O:\chef\cookbooks\wincfg>chef-client -L C:\chef\rds_deployment.log -l info -z -o wincfg::rds_deployment

The server reboots as expected after installing a Windows feature

I see the last lines of my log file say:

[2016-04-17T01:43:51+00:00] INFO: powershell_script[Desktop-Experience] ran successfully
[2016-04-17T01:43:51+00:00] INFO: powershell_script[Desktop-Experience] sending reboot_now action to reboot[reboot] (immediate)
[2016-04-17T01:43:51+00:00] INFO: Processing reboot[reboot] action reboot_now (wincfg::rds_deployment line 6)
[2016-04-17T01:43:51+00:00] WARN: Rebooting system immediately, requested by 'reboot'
[2016-04-17T01:43:51+00:00] INFO: Changing reboot status from {} to {:delay_mins=>0, :reason=>"There is a pending reboot.", :timestamp=>2016-04-17 01:43:51 +0000, :requested_by=>"reboot"}
[2016-04-17T01:43:51+00:00] WARN: Skipping final node save because override_runlist was given
[2016-04-17T01:43:51+00:00] INFO: Chef Run complete in 90.479509 seconds
[2016-04-17T01:43:51+00:00] INFO: Skipping removal of unused files from the cache
[2016-04-17T01:43:51+00:00] INFO: Running report handlers
[2016-04-17T01:43:51+00:00] INFO: Report handlers complete
[2016-04-17T01:43:51+00:00] WARN: Rebooting server at a recipe's request.
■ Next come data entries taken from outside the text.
theorem within_indSelect {s : State} {b1 : Nat} {b2 : Nat} {b3 : Nat} : WithinP mask_indSelect s (indSelect s b1 b2 b3) := by
  unfold indSelect
  split
  · rename_i p0 q1 w2 e3
    have hq1 : Within mask_indSelect s q1 := .of_eq e3 (((Within.refl mask_indSelect s).step within_indSettle rfl).stepP within_indCtrl rfl)
    split
    · rename_i p4 q5 w6 e7
      have hq5 : Within mask_indSelect s q5 := .of_eq e7 ((hq1.step within_indSettle rfl).stepP within_indAddr rfl)
      exact (WithinP.mk hq5)

def mask_execSlatiRdi : Nat := 0x49810000000006000000000000000000000000000000000000000000000100000000000000000000000000000000000000000000000000000300000003c4fe0000000000000000000000000000000000000000200000000000000000000000000000000000000000000000000000000000d00000000000000000000000000002000002440268

theorem within_execSlatiRdi {b0 : Fin 256} {b1 : Fin 16} {b2 : Word} {b3 : Fin 1025} {s : State} : WithinO mask_execSlatiRdi s (execSlatiRdi b0 b1 b2 b3 s) := by
  unfold execSlatiRdi
  exact (WithinO.next (within_slati rfl (Within.refl mask_execSlatiRdi s) (fun t0 hl0 =>
    (Within.ite
      (hl0.step within_refuse rfl)
      (Within.ite
        (hl0.step within_answer rfl)
        (by
          split
          · rename_i p1 q2 w3 e4
            have hq2 : Within mask_execSlatiRdi s q2 := .of_eq e4 (within_toolWords rfl (Within.step (WithinP.fst (hl0.stepP within_indSelect rfl)) within_counted rfl) (fun t5 x5 hl5 =>
          (by
            extract_lets -merge -useContext -underBinder s6
            have hs6 : Within mask_execSlatiRdi s s6 :=
              (hl5.step within_indRead rfl)
            exact (WithinP.mk hs6) : WithinP mask_execSlatiRdi s _)))
            exact (hq2.step within_answer rfl) : Within mask_execSlatiRdi s _))))))

def mask_toolWrite : Nat := 0x4b813ffc26448000018640060117f01438000000000080032c400080000100000000130001e98819ba00ffd00080592c79e203207f807c000380200123c4fe07ee0120001f3ff6017e06046e0500000004003ba0f273c0613fc1063f801ffffeb3ffff001fffff3e01ebff7e0000002003d040208200010000141000022000038a0083ffffff

theorem within_toolWrite {s : State} {b1 : Nat} {b2 : Nat} {b3 : Nat} : WithinP mask_toolWrite s (toolWrite s b1 b2 b3) := by
  unfold toolWrite
  extract_lets -merge -useContext -underBinder p0
  have hp0 : WithinP mask_toolWrite s p0 :=
    ((Within.refl mask_toolWrite s).stepP within_regWrite rfl)
  exact (WithinP.ite
    (WithinP.mk ((Within.refl mask_toolWrite s).step within_State_adj rfl))
    (WithinP.mk (Within.step (WithinP.fst hp0) within_counted rfl)))

def mask_toolStore : Nat := 0x49810000000000000000000000000000000000000000000000000000000100000000000000000000000000000000000000000000000000000300000003c4fe0000000000000000000000000000000000000000200000000000000000000000000000000000000000000000000000000000d00000000000000000000000000002000000440228

theorem within_toolStore {s : State} {b1 : Nat} {b2 : Nat} {b3 : Nat} {b4 : Nat} : WithinP mask_toolStore s (toolStore s b1 b2 b3 b4) := by
  unfold toolStore
  exact (WithinP.ite
    (WithinP.mk ((Within.refl mask_toolStore s).step within_State_adj rfl))
    (WithinP.ite
      (WithinP.mk ((Within.refl mask_toolStore s).step within_State_adj rfl))
      (by
        split
        · rename_i p0 q1 w2 e3
          have hq1 : Within mask_toolStore s q1 := .of_eq e3 ((Within.refl mask_toolStore s).stepP within_indSelect rfl)
          split
          · rename_i p4 q5 w6 e7
            have hq5 : Within mask_toolStore s q5 := .of_eq e7 ((hq1.step within_indSettle rfl).stepP within_indData rfl)
            split
            · rename_i p8 q9 w10 e11
              have hq9 : Within mask_toolStore s q9 := .of_eq e11 (hq5.stepP within_indComplete rfl)
              exact (WithinP.mk (Within.step (WithinP.fst (WithinP.mk hq9)) within_counted rfl)) : WithinP mask_toolStore s _)))

def mask_execSlatiWr : Nat := 0x4b813ffc26448600018640060117f01438000000000080032c400080000100000000130001e98819ba00ffd00080592c79e203207f807c000380200123c4fe07ee0120001f3ff6017e06046e0500000004003ba0f273c0613fc1063f801ffffeb3ffff001fffff3e01ebff7e0000002003d040208200010000141000022000038a0083ffffff

theorem within_execSlatiWr {b0 : Fin 256} {b1 : Fin 4096} {b2 : Word} {s : State} : WithinO mask_execSlatiWr s (execSlatiWr b0 b1 b2 s) := by
  unfold execSlatiWr
  exact (WithinO.next (within_slati rfl (Within.refl mask_execSlatiWr s) (fun t0 hl0 =>
    (Within.ite
      (hl0.step within_refuse rfl)
      (Within.ite
        (hl0.step within_refuse rfl)
        (Within.step (WithinP.fst (hl0.stepP within_toolWrite rfl)) within_answerAdj rfl))))))

def mask_execSlatiWri : Nat := 0x49810000000006000000000000000000000000000000000000000000000100000000000000000000000000000000000000000000000000000300000003c4fe0000000000000000000000000000000000000000200000000000000000000000000000000000000000000000000000000000d00000000000000000000000000002000002440228

theorem within_execSlatiWri {b0 : Fin 256} {b1 : Fin 16} {b2 : Word} {b3 : Word} {s : State} : WithinO mask_execSlatiWri s (execSlatiWri b0 b1 b2 b3 s) := by
  unfold execSlatiWri
  exact (WithinO.next (within_slati rfl (Within.refl mask_execSlatiWri s) (fun t0 hl0 =>
    (Within.ite
      (hl0.step within_refuse rfl)
      (Within.step (WithinP.fst (hl0.stepP within_toolStore rfl)) within_answerAdj rfl)))))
Details: {:delay_mins=>0, :reason=>"There is a pending reboot.", :timestamp=>2016-04-17 01:43:51 +0000, :requested_by=>"reboot"}

The part of the recipe in question is:

reboot "reboot" do
  action :nothing
  reason 'There is a pending reboot.'
  only_if { reboot_pending? }
end

%w{ Desktop-Experience 
  Remote-Desktop-Services 
  RDS-RD-Server 
  RDS-Connection-Broker 
  RDS-Web-Access 
  RDS-Licensing 
  RDS-Gateway }.each do |feature|
  powershell_script "#{feature}" do
    code <<-EOH
    Import-Module ServerManager
    Add-WindowsFeature #{feature}
    EOH
    not_if "Import-Module ServerManager; (Get-WindowsFeature -Name #{feature}).Installed -eq $true"
    notifies :reboot_now, 'reboot[reboot]', :immediately
  end
end

I would expect for each of the features in the recipe, it would install using Add-WindowsFeature, if not already installed, then reboot immediately if reboot_pending is true.
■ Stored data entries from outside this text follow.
-- ==== Sys2Proof/Laws/FrameAccess.lean ====
section
/-! SUPPORT. What the commands can change that write one word of one register: what the write of that register can, and no more. -/

set_option Elab.async false

namespace Sys2Proof.Machine

set_option linter.unusedSimpArgs false

theorem command_ax {s : State} {src : Src} {n v : Nat} (hn : n < 16) : command s src (0x10 + n) 0x048 v = axCommand s n v := by
  unfold command
  rw [if_neg (by first | ((try simp only [pgAX, pgLH, pgCAN, pgGAL, pgTEST, pgRES, pgCRAWL, pgSYS, pgCYC, pgTRV, pgLVOL, pgPWR, pgCLK, pgBOOT, pgLANT, pgFIO, pgECN, pgDVR, pgFLOW, pgLGL, Bool.and_eq_true, Bool.or_eq_true, decide_eq_true_eq]) <;> omega) | decide | (simp [pgAX, pgLH, pgCAN, pgGAL, pgTEST, pgRES, pgCRAWL, pgSYS, pgCYC, pgTRV, pgLVOL, pgPWR, pgCLK, pgBOOT, pgLANT, pgFIO, pgECN, pgDVR, pgFLOW, pgLGL] <;> omega)), if_neg (by first | ((try simp only [pgAX, pgLH, pgCAN, pgGAL, pgTEST, pgRES, pgCRAWL, pgSYS, pgCYC, pgTRV, pgLVOL, pgPWR, pgCLK, pgBOOT, pgLANT, pgFIO, pgECN, pgDVR, pgFLOW, pgLGL, Bool.and_eq_true, Bool.or_eq_true, decide_eq_true_eq]) <;> omega) | decide | (simp [pgAX, pgLH, pgCAN, pgGAL, pgTEST, pgRES, pgCRAWL, pgSYS, pgCYC, pgTRV, pgLVOL, pgPWR, pgCLK, pgBOOT, pgLANT, pgFIO, pgECN, pgDVR, pgFLOW, pgLGL] <;> omega)), if_pos (by first | ((try simp only [pgAX, pgLH, pgCAN, pgGAL, pgTEST, pgRES, pgCRAWL, pgSYS, pgCYC, pgTRV, pgLVOL, pgPWR, pgCLK, pgBOOT, pgLANT, pgFIO, pgECN, pgDVR, pgFLOW, pgLGL, Bool.and_eq_true, Bool.or_eq_true, decide_eq_true_eq]) <;> omega) | decide | (simp [pgAX, pgLH, pgCAN, pgGAL, pgTEST, pgRES, pgCRAWL, pgSYS, pgCYC, pgTRV, pgLVOL, pgPWR, pgCLK, pgBOOT, pgLANT, pgFIO, pgECN, pgDVR, pgFLOW, pgLGL] <;> omega)), if_pos (by first | ((try simp only [pgAX, pgLH, pgCAN, pgGAL, pgTEST, pgRES, pgCRAWL, pgSYS, pgCYC, pgTRV, pgLVOL, pgPWR, pgCLK, pgBOOT, pgLANT, pgFIO, pgECN, pgDVR, pgFLOW, pgLGL, Bool.and_eq_true, Bool.or_eq_true, decide_eq_true_eq]) <;> omega) | decide | (simp [pgAX, pgLH, pgCAN, pgGAL, pgTEST, pgRES, pgCRAWL, pgSYS, pgCYC, pgTRV, pgLVOL, pgPWR, pgCLK, pgBOOT, pgLANT, pgFIO, pgECN, pgDVR, pgFLOW, pgLGL] <;> omega))]
  congr 1
  omega

theorem command_prf {s : State} {src : Src} {n v : Nat} (hn : n < 16) : command s src (0x10 + n) 0x0A0 v = prfCommit s n v := by
  unfold command
  rw [if_neg (by first | ((try simp only [pgAX, pgLH, pgCAN, pgGAL, pgTEST, pgRES, pgCRAWL, pgSYS, pgCYC, pgTRV, pgLVOL, pgPWR, pgCLK, pgBOOT, pgLANT, pgFIO, pgECN, pgDVR, pgFLOW, pgLGL, Bool.and_eq_true, Bool.or_eq_true, decide_eq_true_eq]) <;> omega) | decide | (simp [pgAX, pgLH, pgCAN, pgGAL, pgTEST, pgRES, pgCRAWL, pgSYS, pgCYC, pgTRV, pgLVOL, pgPWR, pgCLK, pgBOOT, pgLANT, pgFIO, pgECN, pgDVR, pgFLOW, pgLGL] <;> omega)), if_neg (by first | ((try simp only [pgAX, pgLH, pgCAN, pgGAL, pgTEST, pgRES, pgCRAWL, pgSYS, pgCYC, pgTRV, pgLVOL, pgPWR, pgCLK, pgBOOT, pgLANT, pgFIO, pgECN, pgDVR, pgFLOW, pgLGL, Bool.and_eq_true, Bool.or_eq_true, decide_eq_true_eq]) <;> omega) | decide | (simp [pgAX, pgLH, pgCAN, pgGAL, pgTEST, pgRES, pgCRAWL, pgSYS, pgCYC, pgTRV, pgLVOL, pgPWR, pgCLK, pgBOOT, pgLANT, pgFIO, pgECN, pgDVR, pgFLOW, pgLGL] <;> omega)), if_pos (by first | ((try simp only [pgAX, pgLH, pgCAN, pgGAL, pgTEST, pgRES, pgCRAWL, pgSYS, pgCYC, pgTRV, pgLVOL, pgPWR, pgCLK, pgBOOT, pgLANT, pgFIO, pgECN, pgDVR, pgFLOW, pgLGL, Bool.and_eq_true, Bool.or_eq_true, decide_eq_true_eq]) <;> omega) | decide | (simp [pgAX, pgLH, pgCAN, pgGAL, pgTEST, pgRES, pgCRAWL, pgSYS, pgCYC, pgTRV, pgLVOL, pgPWR, pgCLK, pgBOOT, pgLANT, pgFIO, pgECN, pgDVR, pgFLOW, pgLGL] <;> omega)), if_neg (by first | ((try simp only [pgAX, pgLH, pgCAN, pgGAL, pgTEST, pgRES, pgCRAWL, pgSYS, pgCYC, pgTRV, pgLVOL, pgPWR, pgCLK, pgBOOT, pgLANT, pgFIO, pgECN, pgDVR, pgFLOW, pgLGL, Bool.and_eq_true, Bool.or_eq_true, decide_eq_true_eq]) <;> omega) | decide | (simp [pgAX, pgLH, pgCAN, pgGAL, pgTEST, pgRES, pgCRAWL, pgSYS, pgCYC, pgTRV, pgLVOL, pgPWR, pgCLK, pgBOOT, pgLANT, pgFIO, pgECN, pgDVR, pgFLOW, pgLGL] <;> omega))]
  congr 1
  omega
It seems that the reboot is happening, but then the recipe isn't picking up with the next feature (after Desktop-Experience).

UPDATE: Here is how I'm installing Chef (on a brand new out of the box EC2 image running Server 2012 R2 Base), the Chef Windows service, and the Chef DK:

powershell -NoProfile -ExecutionPolicy Bypass ". { iwr -useb https://omnitruck.chef.io/install.ps1 } | iex; install; cd C:\opscode\chef\bin\; cmd /c chef-service-manager -a install; cmd /c chef-service-manager -a start"

powershell -NoProfile -ExecutionPolicy Bypass ". { iwr -useb https://omnitruck.chef.io/install.ps1 } | iex; install -project chefdk"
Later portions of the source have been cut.